Изменить размер шрифта - +

— Так сказал Генка Малов. Это правда?!

Долго пришлось его уговаривать, что это не так. Но ведь дома обстановка была наряженной, и Юлик, хотя мы при нем ни о чем не говорили, это чувствовал. Ночи стали бессонными — я боялась, что муж что-нибудь с собой сделает, и каждый раз, когда он шел в ванную или на кухню, оглядывала его — практически стала его сторожем.

Во время войны я с сыном уехала в эвакуацию в город Энгельс. Юлик, одиннадцатилетний тогда, попытался сбежать на фронт, «бить фрицев», но его сняли с поезда. В Берлин его с собой взял уже в мае 1945 года Семен Александрович — он там был военным корреспондентом…

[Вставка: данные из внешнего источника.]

-- ==== Sys2Proof/Tests/Slice0.lean ====
section
/-! SUPPORT. Tests and witnesses. Expected values are those of spec/95_test_vectors.md (V and P numbers), or of the rule a comment
names. The witnesses show, for each statement with hypotheses, concrete states and operands that meet them, one for each clause at a
boundary of its range. -/

namespace Sys2Proof.Machine.Tests

/-! ### Small states -/

/-- The operands of V32: unit 0x11, start 0x006B, three registers. -/
def argsV32 : Args := { unit := 0x11, start := 0x006B, qty := 3, swap := 0 }

/-- The kind of engine a command runs on (R71). -/
def kindFor (i : Instr) : TransportKind := if i.fields.cls = 1 then .tcp else .rtu

/-- An idle engine after reset, of the kind that runs `i`, with these arguments. -/
def idleFor (i : Instr) (a : Args) : State :=
  { State.reset with params := { Params.reset with kind := kindFor i }, args := a }

/-- Command `i` running at `pt`, with its operands, gathered bytes, inbound queue and pending answers. -/
def runningAt (i : Instr) (pt : Point) (a : Args) (rx inQ : List Byte) (env : List EnvInput) : State :=
  { idleFor i a with
    cmd := encode i, latched := a, status := Status.running, fsm := .run i pt
    work := { Work.reset with rxbuf := rx }, transport := { inQ := inQ, trace := [] }, env := env }

/-- The state a result goes on with, or nothing. -/
def next? (r : Result) : Option State :=
  match r with
  | .next t => some t
  | .fault _ => none
  | .refused _ => none

/-- The fault a result stops with, or nothing. -/
def fault? (r : Result) : Option Fault :=
  match r with
  | .next _ => none
  | .fault f => some f
  | .refused _ => none

/-- The refusal a result stops with, or nothing. -/
def refusal? (r : Result) : Option Refusal :=
  match r with
  | .next _ => none
  | .fault _ => none
  | .refused x => some x

/-- RC, CAUSE, BC and NDONE of a command that has just ended, or nothing. -/
def ending? (r : Result) : Option (Word × Byte × Byte × Byte) :=
  match next? r with
  | some t => if t.status = Status.ended ∧ t.fsm = .idle then some (t.res.rc, t.res.cause, t.res.bc, t.res.ndone) else none
  | none => none

/-- Where a result's command stands, or nothing. -/
def point? (r : Result) : Option Point :=
  match next? r with
  | some t =>
    match t.fsm with
    | .run _ pt => some pt
    | .idle => none
  | none => none

/-- The OUT buffer of a result. -/
def out? (r : Result) : Option (Memory 8) := (next? r).map State.out

/-- The same state with a declared byte count. -/
def withCount (b : Byte) (s : State) : State := { s with work := { s.work with bcnt := b } }

/-- The same state with a transaction id. -/
def withTid (t : Word) (s : State) : State := { s with tid := t }

/-- The same state with host operations. -/
def withHost (ops : List HostOp) (s : State) : State := { s with host := ops }

/-! ### WellFormed: one ill-formed term for each check -/

theorem test_reserved_class_is_refused : CmdFields.classOk { cls := 3, rsv := 0, fc := 0x03 } = false := by decide
theorem test_rsv_bits_are_refused : CmdFields.rsvOk { cls := 0, rsv := 1, fc := 0x03 } = false := by decide
theorem test_unknown_function_is_refused :
    CmdFields.fcOk { cls := 0, rsv := 0, fc := 0x07 } = false ∧ CmdFields.fcOk { cls := 1, rsv := 0, fc := 0x0F } = false := by
  decide
theorem test_unknown_selector_is_refused : CmdFields.fcOk { cls := 2, rsv := 0, fc := 0x02 } = false := by decide
theorem test_ill_formed_fields_are_refused :
    CmdFields.wellFormed { cls := 3, rsv := 0, fc := 0x03 } = false ∧
    CmdFields.wellFormed { cls := 0, rsv := 32, fc := 0x03 } = false ∧
    CmdFields.wellFormed { cls := 0, rsv := 0, fc := 0x00 } = false ∧
    CmdFields.wellFormed { cls := 2, rsv := 0, fc := 0x02 } = false := by decide

/-! ### Decode: every command's word, CLASS RSV FC bit by bit (R70, R72) -/

theorem test_rtu_words_decode :
    decodeWord 0b00_000000_00000001 = .ok .rtuRdCoils ∧ decodeWord 0b00_000000_00000010 = .ok .rtuRdDiscrete ∧
    decodeWord 0b00_000000_00000011 = .ok .rtuRdHolding ∧ decodeWord 0b00_000000_00000100 = .ok .rtuRdInput ∧
    decodeWord 0b00_000000_00000101 = .ok .rtuWrCoil ∧ decodeWord 0b00_000000_00000110 = .ok .rtuWrReg ∧
    decodeWord 0b00_000000_00010000 = .ok .rtuWrMulti := by decide

theorem test_tcp_words_decode :
    decodeWord 0b01_000000_00000001 = .ok .tcpRdCoils ∧ decodeWord 0b01_000000_00000010 = .ok .tcpRdDiscrete ∧
    decodeWord 0b01_000000_00000011 = .ok .tcpRdHolding ∧ decodeWord 0b01_000000_00000100 = .ok .tcpRdInput ∧
    decodeWord 0b01_000000_00000101 = .ok .tcpWrCoil ∧ decodeWord 0b01_000000_00000110 = .ok .tcpWrReg ∧
    decodeWord 0b01_000000_00010000 = .ok .tcpWrMulti := by decide

theorem test_util_words_decode :
    decodeWord 0b10_000000_00000000 = .ok .utilCrc16 ∧ decodeWord 0b10_000000_00000001 = .ok .utilSwap := by decide

/-- V80, V81, V84, V85, V86. -/
theorem test_illegal_words_are_named :
    decodeWord 0x0007 = .bad .unknownFunction ∧ decodeWord 0x000F = .bad .unknownFunction ∧
    decodeWord 0xC003 = .bad .reservedClass ∧ decodeWord 0x0103 = .bad .nonzeroRsv ∧
    decodeWord 0x8002 = .bad .unknownUtility := by decide

theorem test_table_words : decodeTableWord 16 0x4010 = some .tcpWrMulti ∧ decodeTableWord 16 0x0000 = none := by decide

…Это случилось 29 апреля 1952 года. В институте, где учился Юлиан, устраивали первомайский вечер. Он предупредил меня, что придет домой поздно, чтобы я не волновалась.

Около 12 часов ночи раздался звонок в дверь. Я подумала, что сын вернулся с вечера и, не спрашивая о том, кто за дверью, открыла ее.

На пороге оказался незнакомый человек средних лет, в штатском, с очень неприятным лицом и бегающим взглядом. Не представляясь, он вошел и сказал, что нужно проверить документы всех, кто проживает в квартире, в связи с тем, что наши окна выходят на правительственную трассу. Я вынесла ему в прихожую свой и Юлика паспорта.

Он спросил:

— А где паспорт вашего мужа?

— Муж ночует у своей мамы, — ответила я.

— Давайте адрес.

Он вышел, запретив мне подходить к телефону и входить в комнату сына. Скоро вернулся с каким-то военным, дворничихой и пожилым мужчиной. Велел идти в мою комнату и не выходить. Я слышала, как они стали что-то выносить из комнаты сына. Догадалась, что это могли быть немецкие журналы, привезенные его отцом из Германии в 1945 году. В голове мелькнуло: это криминал!

Около четырех утра в двери раздался звонок. Я поспешила открывать. Пожилой незнакомец шел следом, приказав ничего не объяснять сыну.

Юлик вошел веселым, румяным, улыбающимся. Видно, после вечера в институте провожал домой сокурсницу. Лицо его изменилось, когда он увидел рядом со мной пожилого незнакомца. Не успел опомниться, как военный обыскал его. И… обнаружил стартовый пистолет. Его одолжил сыну заведующий военной кафедрой, чтобы отпугивать по вечерам хулиганов.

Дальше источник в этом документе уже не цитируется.